What to work on: The expected output is the first line of the data below and every line after it, up to and including the line containing "of a row. -/", each reproduced exactly.

(Saved data entries)
[Start of Attachment]

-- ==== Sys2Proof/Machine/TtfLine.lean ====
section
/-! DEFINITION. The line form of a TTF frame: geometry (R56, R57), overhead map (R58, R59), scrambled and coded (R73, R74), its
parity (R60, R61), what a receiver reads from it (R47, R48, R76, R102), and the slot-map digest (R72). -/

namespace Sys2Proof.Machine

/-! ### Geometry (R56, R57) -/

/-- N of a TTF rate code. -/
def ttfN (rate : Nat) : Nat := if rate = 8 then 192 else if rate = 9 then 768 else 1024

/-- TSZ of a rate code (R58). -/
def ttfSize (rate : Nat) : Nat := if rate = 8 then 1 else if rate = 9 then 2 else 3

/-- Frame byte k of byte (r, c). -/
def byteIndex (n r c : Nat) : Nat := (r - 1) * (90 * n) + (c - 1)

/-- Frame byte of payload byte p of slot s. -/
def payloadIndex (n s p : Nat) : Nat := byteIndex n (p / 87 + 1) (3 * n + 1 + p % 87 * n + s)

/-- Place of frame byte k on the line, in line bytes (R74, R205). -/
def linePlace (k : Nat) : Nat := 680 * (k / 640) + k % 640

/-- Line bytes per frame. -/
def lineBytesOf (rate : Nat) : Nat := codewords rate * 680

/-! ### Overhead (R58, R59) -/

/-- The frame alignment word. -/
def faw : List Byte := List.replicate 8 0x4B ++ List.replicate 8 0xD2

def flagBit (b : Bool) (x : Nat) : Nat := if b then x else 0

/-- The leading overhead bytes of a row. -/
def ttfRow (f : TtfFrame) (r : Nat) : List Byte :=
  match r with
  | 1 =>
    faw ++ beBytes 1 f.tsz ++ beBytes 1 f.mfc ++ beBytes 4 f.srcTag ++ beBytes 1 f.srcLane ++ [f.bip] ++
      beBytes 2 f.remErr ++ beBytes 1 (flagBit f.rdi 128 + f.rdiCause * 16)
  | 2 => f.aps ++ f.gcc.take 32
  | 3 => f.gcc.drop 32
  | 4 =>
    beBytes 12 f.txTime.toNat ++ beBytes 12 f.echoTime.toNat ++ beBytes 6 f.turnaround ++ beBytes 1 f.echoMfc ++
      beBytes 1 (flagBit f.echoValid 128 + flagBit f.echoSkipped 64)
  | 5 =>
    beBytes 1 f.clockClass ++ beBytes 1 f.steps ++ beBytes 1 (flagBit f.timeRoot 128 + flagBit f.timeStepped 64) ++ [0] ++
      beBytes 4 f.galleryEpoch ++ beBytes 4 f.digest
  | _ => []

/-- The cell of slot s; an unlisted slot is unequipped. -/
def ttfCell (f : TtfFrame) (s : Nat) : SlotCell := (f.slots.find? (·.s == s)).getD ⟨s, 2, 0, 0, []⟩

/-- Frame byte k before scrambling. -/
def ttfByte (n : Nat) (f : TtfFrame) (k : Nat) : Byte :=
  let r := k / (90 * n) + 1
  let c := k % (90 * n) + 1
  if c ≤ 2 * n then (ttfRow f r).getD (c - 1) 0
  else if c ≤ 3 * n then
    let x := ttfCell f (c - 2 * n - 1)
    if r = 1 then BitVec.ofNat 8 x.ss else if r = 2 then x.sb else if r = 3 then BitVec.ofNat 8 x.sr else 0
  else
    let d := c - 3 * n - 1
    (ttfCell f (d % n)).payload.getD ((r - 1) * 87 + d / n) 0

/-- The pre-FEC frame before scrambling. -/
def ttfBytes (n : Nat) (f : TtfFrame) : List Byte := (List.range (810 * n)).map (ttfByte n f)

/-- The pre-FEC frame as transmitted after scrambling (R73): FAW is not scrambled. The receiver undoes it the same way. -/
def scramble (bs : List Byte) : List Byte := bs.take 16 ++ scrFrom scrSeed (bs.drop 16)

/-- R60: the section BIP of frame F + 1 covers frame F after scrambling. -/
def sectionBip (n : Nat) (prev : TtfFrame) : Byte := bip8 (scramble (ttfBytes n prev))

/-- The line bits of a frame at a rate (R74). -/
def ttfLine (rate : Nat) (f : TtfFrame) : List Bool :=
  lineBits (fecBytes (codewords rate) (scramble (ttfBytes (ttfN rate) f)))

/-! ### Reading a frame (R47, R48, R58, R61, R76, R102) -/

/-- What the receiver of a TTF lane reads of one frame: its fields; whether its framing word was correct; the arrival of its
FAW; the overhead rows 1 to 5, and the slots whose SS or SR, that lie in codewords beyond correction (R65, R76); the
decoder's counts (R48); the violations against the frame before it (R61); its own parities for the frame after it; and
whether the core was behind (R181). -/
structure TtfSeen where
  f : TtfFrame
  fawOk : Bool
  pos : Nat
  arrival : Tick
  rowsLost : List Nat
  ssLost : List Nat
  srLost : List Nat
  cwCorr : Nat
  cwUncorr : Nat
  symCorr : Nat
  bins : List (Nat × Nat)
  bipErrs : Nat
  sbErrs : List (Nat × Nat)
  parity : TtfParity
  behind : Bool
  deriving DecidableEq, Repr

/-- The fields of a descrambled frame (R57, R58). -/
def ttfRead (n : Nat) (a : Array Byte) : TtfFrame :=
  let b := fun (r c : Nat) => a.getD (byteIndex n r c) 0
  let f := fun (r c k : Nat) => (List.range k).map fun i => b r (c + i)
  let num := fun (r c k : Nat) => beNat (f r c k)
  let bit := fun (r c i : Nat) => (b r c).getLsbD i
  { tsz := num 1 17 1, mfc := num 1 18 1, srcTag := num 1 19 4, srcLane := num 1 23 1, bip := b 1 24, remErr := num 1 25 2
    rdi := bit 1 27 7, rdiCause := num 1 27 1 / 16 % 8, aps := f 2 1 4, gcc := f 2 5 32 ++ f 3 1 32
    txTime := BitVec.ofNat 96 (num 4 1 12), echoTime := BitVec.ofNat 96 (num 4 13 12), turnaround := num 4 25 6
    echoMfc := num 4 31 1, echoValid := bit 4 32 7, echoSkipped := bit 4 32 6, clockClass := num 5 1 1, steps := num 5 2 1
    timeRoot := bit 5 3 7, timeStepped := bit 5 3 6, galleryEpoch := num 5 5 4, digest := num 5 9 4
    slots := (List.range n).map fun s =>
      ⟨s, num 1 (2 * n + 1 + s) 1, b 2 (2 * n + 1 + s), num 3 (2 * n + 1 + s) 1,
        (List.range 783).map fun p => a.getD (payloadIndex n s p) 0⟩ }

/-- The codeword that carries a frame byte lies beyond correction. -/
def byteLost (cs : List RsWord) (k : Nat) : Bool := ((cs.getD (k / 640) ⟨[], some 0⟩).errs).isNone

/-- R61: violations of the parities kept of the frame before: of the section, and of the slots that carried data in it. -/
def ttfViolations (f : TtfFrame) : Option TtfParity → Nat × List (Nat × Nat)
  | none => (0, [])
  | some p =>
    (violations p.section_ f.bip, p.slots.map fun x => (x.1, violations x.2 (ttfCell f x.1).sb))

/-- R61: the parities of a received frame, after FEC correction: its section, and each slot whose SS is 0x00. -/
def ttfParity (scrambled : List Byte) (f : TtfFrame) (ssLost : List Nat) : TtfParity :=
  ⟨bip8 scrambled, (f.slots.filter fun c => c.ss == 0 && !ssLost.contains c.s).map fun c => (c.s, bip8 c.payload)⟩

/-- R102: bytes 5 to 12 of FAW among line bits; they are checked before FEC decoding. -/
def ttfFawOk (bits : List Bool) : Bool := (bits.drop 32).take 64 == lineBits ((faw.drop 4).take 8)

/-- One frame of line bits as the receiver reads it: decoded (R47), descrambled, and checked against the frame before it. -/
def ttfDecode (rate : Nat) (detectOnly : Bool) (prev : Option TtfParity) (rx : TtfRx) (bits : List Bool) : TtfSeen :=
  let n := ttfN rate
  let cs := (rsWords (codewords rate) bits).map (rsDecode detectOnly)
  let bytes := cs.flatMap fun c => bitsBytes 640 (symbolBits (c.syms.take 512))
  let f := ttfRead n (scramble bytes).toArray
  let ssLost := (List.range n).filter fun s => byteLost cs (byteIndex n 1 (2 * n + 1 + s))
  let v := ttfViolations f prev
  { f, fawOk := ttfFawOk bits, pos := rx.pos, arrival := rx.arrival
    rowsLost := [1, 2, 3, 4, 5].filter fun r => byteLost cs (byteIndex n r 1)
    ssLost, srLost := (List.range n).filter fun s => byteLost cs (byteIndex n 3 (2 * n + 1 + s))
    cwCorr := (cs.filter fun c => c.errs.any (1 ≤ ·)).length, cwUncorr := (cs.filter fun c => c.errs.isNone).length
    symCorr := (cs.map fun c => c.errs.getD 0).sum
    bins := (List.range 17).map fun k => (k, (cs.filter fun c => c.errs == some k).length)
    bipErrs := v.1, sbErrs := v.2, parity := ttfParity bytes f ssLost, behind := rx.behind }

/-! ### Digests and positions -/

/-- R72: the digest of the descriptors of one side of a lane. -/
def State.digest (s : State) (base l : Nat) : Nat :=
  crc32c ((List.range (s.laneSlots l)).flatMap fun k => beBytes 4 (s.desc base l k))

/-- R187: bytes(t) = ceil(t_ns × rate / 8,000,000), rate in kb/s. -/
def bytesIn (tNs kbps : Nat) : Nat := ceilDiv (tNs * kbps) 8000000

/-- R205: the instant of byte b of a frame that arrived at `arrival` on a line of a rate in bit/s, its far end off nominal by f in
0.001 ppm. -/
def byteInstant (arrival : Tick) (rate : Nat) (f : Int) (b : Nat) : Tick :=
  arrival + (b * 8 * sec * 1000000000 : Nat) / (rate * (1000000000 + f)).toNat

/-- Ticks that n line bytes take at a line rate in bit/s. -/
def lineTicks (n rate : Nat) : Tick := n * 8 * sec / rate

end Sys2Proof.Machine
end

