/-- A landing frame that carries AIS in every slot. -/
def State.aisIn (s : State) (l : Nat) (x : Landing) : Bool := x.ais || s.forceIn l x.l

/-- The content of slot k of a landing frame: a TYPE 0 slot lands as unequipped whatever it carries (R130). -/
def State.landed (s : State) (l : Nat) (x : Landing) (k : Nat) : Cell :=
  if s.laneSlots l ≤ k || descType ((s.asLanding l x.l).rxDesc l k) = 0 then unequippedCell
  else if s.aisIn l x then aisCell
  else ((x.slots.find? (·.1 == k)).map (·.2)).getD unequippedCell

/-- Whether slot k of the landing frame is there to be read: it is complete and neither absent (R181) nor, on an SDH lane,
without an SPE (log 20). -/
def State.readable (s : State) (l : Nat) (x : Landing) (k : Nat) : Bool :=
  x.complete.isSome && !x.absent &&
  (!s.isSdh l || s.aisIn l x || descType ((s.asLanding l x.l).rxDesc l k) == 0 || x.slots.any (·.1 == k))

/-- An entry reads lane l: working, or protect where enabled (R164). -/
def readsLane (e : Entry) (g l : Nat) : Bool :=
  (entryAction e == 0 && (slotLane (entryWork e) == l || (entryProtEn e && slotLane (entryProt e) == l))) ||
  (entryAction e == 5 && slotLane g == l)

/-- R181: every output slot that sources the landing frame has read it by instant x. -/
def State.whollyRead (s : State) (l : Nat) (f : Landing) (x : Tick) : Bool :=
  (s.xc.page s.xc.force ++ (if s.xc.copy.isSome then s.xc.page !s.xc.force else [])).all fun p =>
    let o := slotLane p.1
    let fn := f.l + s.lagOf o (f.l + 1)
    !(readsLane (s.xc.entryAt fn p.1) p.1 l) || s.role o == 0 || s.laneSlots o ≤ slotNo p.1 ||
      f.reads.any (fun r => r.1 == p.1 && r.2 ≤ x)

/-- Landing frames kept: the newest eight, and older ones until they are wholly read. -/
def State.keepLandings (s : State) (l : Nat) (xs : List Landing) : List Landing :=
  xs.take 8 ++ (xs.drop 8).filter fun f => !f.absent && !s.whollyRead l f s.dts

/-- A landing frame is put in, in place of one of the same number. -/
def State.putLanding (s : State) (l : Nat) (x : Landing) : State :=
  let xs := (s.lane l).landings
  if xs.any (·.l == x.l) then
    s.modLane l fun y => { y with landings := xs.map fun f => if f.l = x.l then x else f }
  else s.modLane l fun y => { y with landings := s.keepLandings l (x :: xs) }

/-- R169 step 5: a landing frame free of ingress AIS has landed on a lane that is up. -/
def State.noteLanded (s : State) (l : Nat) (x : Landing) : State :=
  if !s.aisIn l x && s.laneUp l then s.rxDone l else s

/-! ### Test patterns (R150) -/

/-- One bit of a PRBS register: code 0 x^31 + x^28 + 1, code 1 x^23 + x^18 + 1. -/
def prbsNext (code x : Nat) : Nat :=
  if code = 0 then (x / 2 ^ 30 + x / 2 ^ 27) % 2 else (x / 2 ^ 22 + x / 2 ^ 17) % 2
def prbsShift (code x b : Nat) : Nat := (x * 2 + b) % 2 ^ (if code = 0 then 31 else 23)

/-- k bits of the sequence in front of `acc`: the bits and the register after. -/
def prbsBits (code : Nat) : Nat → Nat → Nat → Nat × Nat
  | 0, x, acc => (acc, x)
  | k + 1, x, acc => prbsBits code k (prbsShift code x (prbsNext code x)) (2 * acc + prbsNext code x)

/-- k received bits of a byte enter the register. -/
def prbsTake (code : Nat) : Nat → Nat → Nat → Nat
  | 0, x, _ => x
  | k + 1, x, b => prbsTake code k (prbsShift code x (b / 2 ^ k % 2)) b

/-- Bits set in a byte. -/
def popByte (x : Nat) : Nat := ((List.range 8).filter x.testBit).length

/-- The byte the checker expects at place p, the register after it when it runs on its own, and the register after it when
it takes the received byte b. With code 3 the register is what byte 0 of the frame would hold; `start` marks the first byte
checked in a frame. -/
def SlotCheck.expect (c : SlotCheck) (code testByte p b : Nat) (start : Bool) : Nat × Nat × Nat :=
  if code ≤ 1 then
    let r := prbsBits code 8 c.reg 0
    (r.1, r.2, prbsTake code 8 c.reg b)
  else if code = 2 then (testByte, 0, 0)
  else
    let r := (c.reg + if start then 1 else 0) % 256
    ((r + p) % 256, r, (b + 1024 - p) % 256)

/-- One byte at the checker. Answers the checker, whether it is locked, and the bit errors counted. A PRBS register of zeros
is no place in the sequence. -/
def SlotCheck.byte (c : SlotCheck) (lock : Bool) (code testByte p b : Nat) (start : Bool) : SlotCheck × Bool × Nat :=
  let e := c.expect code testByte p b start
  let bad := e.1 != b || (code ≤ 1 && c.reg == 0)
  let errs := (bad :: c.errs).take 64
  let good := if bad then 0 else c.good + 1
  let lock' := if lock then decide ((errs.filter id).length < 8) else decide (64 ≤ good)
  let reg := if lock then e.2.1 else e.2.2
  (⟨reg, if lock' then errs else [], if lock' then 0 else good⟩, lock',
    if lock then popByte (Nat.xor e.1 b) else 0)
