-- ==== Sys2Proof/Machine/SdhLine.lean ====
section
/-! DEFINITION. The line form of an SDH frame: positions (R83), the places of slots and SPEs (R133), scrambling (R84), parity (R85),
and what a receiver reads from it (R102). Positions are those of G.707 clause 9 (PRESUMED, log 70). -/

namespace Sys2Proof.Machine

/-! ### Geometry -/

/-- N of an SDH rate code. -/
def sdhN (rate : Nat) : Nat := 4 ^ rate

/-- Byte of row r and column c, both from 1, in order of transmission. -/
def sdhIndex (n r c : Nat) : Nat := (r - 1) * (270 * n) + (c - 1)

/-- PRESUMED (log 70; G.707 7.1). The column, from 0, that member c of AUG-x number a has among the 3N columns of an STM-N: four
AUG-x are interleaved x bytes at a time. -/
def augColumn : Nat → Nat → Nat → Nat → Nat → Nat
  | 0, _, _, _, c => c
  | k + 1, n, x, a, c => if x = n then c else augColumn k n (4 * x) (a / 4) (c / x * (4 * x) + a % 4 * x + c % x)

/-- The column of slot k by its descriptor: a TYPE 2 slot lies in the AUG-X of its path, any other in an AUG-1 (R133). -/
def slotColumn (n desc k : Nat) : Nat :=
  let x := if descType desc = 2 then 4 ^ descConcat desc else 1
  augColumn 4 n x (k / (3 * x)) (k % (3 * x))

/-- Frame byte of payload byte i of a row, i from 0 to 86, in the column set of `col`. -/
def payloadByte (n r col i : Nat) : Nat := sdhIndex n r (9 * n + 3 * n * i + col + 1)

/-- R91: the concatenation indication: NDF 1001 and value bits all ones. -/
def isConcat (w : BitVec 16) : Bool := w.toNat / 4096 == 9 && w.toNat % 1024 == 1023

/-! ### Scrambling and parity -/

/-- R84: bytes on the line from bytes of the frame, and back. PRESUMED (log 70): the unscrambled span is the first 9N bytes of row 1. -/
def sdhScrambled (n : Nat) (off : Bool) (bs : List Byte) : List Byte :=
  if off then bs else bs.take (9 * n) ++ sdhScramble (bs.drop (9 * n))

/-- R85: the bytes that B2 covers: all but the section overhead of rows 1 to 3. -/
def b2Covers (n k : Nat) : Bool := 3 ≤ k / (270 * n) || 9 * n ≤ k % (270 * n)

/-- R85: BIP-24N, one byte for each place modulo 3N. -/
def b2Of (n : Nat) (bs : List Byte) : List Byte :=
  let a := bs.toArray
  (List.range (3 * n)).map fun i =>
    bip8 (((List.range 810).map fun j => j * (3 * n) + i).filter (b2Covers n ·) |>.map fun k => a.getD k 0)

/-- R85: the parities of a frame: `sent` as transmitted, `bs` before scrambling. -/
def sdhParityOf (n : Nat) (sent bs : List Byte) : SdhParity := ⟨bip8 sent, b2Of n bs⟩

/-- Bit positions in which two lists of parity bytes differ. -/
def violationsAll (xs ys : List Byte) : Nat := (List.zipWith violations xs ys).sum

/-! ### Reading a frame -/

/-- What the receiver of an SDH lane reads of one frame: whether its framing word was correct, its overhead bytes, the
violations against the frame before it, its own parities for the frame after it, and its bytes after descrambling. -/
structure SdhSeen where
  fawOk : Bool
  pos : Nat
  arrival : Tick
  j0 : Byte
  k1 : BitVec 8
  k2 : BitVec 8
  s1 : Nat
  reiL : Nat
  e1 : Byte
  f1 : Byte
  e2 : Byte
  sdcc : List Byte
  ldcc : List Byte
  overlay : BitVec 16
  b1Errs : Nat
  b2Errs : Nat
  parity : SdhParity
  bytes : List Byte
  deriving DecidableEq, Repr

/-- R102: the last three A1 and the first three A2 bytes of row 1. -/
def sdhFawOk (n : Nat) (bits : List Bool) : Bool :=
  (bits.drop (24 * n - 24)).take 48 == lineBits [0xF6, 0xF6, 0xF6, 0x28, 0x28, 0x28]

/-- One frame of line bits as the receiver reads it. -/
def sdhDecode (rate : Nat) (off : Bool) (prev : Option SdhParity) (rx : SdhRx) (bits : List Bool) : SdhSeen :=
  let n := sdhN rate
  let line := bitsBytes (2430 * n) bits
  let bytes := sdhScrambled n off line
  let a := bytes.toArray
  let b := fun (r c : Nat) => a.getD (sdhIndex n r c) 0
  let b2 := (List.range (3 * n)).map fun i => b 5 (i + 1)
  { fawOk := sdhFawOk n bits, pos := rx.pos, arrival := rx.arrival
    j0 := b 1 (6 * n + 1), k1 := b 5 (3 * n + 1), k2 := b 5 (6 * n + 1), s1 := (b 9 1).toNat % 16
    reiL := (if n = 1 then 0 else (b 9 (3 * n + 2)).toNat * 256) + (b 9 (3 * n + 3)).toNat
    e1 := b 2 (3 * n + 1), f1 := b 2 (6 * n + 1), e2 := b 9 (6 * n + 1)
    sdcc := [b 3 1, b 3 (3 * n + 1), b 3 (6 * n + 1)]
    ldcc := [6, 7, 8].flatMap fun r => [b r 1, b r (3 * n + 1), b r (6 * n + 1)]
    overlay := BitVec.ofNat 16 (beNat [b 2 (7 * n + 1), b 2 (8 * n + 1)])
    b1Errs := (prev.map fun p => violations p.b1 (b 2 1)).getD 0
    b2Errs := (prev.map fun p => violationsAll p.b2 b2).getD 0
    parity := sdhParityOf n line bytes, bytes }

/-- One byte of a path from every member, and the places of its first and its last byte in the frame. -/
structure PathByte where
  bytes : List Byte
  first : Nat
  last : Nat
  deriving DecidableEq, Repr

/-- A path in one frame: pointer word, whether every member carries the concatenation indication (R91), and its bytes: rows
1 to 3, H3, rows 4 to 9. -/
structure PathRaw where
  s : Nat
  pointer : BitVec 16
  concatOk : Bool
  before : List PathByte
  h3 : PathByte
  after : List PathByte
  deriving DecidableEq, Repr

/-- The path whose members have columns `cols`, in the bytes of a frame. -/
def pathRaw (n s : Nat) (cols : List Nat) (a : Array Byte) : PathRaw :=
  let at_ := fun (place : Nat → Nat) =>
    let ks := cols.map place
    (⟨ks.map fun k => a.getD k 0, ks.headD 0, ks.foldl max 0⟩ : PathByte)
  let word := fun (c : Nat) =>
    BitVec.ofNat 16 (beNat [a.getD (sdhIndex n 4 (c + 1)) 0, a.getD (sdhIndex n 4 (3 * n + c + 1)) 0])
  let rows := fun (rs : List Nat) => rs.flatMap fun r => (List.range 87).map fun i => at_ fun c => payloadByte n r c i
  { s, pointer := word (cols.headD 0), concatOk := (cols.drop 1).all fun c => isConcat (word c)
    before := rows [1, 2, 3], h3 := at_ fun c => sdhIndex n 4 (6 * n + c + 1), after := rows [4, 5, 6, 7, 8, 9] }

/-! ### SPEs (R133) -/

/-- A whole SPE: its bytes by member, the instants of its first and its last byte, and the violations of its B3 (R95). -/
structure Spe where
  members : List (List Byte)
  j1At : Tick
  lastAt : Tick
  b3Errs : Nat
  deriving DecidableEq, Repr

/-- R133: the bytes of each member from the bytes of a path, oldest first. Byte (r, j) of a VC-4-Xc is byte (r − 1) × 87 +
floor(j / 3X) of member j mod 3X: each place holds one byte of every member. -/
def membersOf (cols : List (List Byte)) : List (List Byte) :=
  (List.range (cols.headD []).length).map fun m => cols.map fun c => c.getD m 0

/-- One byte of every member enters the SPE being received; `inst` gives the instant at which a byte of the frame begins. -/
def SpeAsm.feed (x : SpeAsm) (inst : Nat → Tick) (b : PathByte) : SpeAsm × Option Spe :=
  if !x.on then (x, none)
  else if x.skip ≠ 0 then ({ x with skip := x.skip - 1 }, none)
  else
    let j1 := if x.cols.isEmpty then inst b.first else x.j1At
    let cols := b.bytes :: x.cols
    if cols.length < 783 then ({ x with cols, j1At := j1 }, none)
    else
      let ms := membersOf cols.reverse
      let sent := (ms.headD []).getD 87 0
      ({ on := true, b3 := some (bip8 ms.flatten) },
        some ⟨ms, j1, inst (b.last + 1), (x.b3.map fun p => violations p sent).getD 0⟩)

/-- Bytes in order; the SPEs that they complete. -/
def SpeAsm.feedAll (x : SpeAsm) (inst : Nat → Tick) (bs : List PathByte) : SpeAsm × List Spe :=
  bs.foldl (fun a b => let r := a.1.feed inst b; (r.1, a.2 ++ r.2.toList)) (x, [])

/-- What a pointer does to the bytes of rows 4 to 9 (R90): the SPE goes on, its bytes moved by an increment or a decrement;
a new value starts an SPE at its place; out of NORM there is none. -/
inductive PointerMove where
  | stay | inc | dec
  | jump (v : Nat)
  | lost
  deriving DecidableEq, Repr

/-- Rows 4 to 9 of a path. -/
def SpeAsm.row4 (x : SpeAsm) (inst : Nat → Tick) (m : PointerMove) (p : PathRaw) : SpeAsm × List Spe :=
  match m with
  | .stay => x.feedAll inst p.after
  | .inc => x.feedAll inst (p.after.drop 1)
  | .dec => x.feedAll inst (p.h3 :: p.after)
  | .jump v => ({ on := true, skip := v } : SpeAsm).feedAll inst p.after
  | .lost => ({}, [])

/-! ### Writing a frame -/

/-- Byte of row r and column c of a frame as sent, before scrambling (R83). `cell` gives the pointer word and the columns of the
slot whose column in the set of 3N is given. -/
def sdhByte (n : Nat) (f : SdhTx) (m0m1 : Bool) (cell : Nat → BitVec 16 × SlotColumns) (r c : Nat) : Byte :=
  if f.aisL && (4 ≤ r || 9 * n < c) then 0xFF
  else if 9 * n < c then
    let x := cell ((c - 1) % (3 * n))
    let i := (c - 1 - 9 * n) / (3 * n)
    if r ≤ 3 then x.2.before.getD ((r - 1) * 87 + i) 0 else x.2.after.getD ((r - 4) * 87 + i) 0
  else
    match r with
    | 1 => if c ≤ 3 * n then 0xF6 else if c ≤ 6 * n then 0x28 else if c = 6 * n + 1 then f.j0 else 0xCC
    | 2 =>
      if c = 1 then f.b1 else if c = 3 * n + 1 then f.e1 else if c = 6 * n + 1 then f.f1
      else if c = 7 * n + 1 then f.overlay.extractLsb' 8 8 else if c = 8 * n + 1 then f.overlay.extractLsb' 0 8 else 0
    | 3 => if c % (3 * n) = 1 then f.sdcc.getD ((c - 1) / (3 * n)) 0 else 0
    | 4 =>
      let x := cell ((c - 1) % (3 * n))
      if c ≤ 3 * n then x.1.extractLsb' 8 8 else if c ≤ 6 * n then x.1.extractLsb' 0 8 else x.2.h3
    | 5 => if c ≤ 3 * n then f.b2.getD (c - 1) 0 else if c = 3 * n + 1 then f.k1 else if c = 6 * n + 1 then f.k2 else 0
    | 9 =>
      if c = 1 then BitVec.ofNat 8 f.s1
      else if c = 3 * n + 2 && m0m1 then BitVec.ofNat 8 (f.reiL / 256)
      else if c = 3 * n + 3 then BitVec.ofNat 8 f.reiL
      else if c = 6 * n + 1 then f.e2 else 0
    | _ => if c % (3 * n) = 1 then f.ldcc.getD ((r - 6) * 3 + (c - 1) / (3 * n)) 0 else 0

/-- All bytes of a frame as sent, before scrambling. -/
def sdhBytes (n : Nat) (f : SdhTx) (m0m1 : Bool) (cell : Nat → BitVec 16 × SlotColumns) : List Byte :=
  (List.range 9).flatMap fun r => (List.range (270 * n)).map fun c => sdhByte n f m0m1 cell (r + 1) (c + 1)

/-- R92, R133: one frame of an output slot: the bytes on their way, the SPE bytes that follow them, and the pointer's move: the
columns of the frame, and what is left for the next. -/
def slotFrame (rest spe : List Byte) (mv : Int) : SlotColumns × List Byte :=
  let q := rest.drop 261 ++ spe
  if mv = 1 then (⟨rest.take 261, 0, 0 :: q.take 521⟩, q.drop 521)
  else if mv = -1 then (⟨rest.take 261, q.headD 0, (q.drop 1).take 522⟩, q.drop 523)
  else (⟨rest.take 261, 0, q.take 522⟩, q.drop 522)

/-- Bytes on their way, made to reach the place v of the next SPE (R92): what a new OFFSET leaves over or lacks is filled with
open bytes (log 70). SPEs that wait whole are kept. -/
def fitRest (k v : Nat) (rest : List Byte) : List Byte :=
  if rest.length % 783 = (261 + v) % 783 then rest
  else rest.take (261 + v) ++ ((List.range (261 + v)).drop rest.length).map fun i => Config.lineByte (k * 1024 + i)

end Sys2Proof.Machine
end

[End of Attachment]

Solution to this task:
-- ==== Sys2Proof/Machine/TtfLine.lean ====
section
/-! DEFINITION. The line form of a TTF frame: geometry (R56, R57), overhead map (R58, R59), scrambled and coded (R73, R74), its
parity (R60, R61), what a receiver reads from it (R47, R48, R76, R102), and the slot-map digest (R72). -/

namespace Sys2Proof.Machine

/-! ### Geometry (R56, R57) -/

/-- N of a TTF rate code. -/
def ttfN (rate : Nat) : Nat := if rate = 8 then 192 else if rate = 9 then 768 else 1024

/-- TSZ of a rate code (R58). -/
def ttfSize (rate : Nat) : Nat := if rate = 8 then 1 else if rate = 9 then 2 else 3

/-- Frame byte k of byte (r, c). -/
def byteIndex (n r c : Nat) : Nat := (r - 1) * (90 * n) + (c - 1)

/-- Frame byte of payload byte p of slot s. -/
def payloadIndex (n s p : Nat) : Nat := byteIndex n (p / 87 + 1) (3 * n + 1 + p % 87 * n + s)

/-- Place of frame byte k on the line, in line bytes (R74, R205). -/
def linePlace (k : Nat) : Nat := 680 * (k / 640) + k % 640

/-- Line bytes per frame. -/
def lineBytesOf (rate : Nat) : Nat := codewords rate * 680

/-! ### Overhead (R58, R59) -/

/-- The frame alignment word. -/
def faw : List Byte := List.replicate 8 0x4B ++ List.replicate 8 0xD2

def flagBit (b : Bool) (x : Nat) : Nat := if b then x else 0

/-- The leading overhead bytes of a row. -/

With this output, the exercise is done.